• TASK REQUIREMENTS: Print, in exact form, the lines below from the one containing "deadlines := ds" through the one containing "hold SHARED. -/", and omit all others.

• RECORDS FOR THIS TASK:
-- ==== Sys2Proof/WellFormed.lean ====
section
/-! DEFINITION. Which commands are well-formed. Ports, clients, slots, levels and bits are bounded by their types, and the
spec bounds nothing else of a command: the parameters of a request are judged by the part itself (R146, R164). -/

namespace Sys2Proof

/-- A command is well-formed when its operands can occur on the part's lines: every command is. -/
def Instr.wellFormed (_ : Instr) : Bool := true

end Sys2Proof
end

---

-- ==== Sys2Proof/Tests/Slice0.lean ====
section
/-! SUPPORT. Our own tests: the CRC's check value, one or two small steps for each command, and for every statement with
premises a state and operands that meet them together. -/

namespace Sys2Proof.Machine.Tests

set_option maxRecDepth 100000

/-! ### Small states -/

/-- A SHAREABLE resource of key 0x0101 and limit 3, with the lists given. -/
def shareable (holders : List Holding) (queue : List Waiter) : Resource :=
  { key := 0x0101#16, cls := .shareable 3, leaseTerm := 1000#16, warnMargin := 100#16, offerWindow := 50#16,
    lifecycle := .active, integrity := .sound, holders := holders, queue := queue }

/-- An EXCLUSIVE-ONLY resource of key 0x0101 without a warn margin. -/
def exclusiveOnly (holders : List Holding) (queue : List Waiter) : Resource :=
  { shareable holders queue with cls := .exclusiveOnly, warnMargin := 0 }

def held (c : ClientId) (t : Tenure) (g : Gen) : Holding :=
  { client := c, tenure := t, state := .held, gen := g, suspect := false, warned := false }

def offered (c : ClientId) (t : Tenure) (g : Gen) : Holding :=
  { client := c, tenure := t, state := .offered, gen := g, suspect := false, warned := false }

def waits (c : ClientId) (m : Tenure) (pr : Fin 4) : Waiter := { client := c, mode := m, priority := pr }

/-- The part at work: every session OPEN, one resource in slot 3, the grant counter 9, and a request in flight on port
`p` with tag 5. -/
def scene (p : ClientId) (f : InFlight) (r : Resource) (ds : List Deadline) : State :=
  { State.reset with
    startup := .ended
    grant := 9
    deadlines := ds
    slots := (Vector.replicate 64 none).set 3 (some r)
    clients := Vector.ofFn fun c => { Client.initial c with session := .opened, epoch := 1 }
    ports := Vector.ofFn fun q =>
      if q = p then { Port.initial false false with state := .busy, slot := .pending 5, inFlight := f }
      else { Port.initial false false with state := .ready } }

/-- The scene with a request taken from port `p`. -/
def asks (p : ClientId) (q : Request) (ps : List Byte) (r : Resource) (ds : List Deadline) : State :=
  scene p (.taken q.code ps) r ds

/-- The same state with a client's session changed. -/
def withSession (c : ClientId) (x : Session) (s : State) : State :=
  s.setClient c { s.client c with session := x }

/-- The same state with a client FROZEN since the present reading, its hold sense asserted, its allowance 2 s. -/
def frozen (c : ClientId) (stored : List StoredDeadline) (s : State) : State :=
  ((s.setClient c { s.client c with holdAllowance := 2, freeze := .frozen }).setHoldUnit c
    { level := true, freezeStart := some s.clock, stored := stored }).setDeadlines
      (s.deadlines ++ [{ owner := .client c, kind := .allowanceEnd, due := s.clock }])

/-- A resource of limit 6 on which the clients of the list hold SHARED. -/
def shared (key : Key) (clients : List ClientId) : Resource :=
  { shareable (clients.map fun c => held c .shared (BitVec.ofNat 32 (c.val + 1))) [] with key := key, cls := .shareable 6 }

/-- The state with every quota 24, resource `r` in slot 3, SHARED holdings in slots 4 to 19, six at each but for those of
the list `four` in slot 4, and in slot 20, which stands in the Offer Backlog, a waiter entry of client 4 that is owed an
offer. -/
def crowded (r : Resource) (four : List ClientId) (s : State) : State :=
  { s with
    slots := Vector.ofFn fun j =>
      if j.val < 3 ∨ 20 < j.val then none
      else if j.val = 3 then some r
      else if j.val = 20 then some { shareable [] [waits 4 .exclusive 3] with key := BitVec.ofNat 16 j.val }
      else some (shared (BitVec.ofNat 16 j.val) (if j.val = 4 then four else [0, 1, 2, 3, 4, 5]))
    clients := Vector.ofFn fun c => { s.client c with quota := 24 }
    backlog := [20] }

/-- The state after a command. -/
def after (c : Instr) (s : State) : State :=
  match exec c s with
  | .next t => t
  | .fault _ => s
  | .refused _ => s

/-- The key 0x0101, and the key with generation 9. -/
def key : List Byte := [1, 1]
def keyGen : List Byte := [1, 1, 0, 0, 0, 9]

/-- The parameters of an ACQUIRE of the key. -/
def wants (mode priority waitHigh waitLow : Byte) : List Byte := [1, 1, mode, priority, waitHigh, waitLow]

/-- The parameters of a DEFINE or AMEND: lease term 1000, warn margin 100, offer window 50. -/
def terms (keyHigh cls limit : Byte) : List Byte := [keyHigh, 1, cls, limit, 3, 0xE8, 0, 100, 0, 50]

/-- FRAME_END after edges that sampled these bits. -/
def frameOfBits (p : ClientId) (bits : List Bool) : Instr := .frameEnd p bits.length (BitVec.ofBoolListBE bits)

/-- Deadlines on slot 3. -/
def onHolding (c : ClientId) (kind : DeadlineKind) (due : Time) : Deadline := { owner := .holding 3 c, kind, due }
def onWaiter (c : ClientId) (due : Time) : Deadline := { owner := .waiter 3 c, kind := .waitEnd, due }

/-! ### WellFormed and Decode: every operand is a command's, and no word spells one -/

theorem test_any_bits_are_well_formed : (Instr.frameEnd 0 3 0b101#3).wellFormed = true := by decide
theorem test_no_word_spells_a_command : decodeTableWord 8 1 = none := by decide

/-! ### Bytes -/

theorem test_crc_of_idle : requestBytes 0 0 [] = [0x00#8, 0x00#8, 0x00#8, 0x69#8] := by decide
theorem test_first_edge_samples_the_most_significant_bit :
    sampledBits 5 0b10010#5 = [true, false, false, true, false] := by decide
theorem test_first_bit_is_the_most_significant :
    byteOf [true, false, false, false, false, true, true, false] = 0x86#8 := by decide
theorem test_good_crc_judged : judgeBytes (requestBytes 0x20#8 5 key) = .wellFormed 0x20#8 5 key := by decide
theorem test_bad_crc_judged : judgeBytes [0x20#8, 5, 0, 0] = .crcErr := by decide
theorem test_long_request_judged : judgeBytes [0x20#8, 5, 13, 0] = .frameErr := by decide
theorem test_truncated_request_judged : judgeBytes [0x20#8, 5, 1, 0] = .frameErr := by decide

...

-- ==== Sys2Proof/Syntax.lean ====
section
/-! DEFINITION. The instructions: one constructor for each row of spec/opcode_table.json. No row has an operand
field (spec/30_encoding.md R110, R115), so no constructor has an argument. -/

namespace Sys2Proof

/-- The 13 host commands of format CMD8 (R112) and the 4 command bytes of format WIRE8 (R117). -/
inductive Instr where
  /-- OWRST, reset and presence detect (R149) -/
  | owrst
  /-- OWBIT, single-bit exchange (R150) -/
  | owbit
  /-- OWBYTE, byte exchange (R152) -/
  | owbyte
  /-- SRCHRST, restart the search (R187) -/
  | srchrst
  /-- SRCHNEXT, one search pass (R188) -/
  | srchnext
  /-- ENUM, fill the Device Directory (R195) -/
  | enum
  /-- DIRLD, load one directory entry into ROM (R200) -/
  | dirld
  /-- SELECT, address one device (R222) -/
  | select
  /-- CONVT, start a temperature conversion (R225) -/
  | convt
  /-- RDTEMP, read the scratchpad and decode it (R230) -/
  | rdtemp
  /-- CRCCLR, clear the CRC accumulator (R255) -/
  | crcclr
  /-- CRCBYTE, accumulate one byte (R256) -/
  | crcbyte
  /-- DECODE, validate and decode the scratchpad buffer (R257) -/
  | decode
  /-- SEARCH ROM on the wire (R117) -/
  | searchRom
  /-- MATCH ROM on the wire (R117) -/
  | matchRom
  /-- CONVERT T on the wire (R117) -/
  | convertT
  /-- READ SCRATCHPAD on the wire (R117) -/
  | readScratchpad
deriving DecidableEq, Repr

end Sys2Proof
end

• SOLUTION TO THIS TASK:
    deadlines := ds
    slots := (Vector.replicate 64 none).set 3 (some r)
    clients := Vector.ofFn fun c => { Client.initial c with session := .opened, epoch := 1 }
    ports := Vector.ofFn fun q =>
      if q = p then { Port.initial false false with state := .busy, slot := .pending 5, inFlight := f }
      else { Port.initial false false with state := .ready } }

/-- The scene with a request taken from port `p`. -/
def asks (p : ClientId) (q : Request) (ps : List Byte) (r : Resource) (ds : List Deadline) : State :=
  scene p (.taken q.code ps) r ds

/-- The same state with a client's session changed. -/
def withSession (c : ClientId) (x : Session) (s : State) : State :=
  s.setClient c { s.client c with session := x }

/-- The same state with a client FROZEN since the present reading, its hold sense asserted, its allowance 2 s. -/
def frozen (c : ClientId) (stored : List StoredDeadline) (s : State) : State :=
  ((s.setClient c { s.client c with holdAllowance := 2, freeze := .frozen }).setHoldUnit c
    { level := true, freezeStart := some s.clock, stored := stored }).setDeadlines
      (s.deadlines ++ [{ owner := .client c, kind := .allowanceEnd, due := s.clock }])

/-- A resource of limit 6 on which the clients of the list hold SHARED. -/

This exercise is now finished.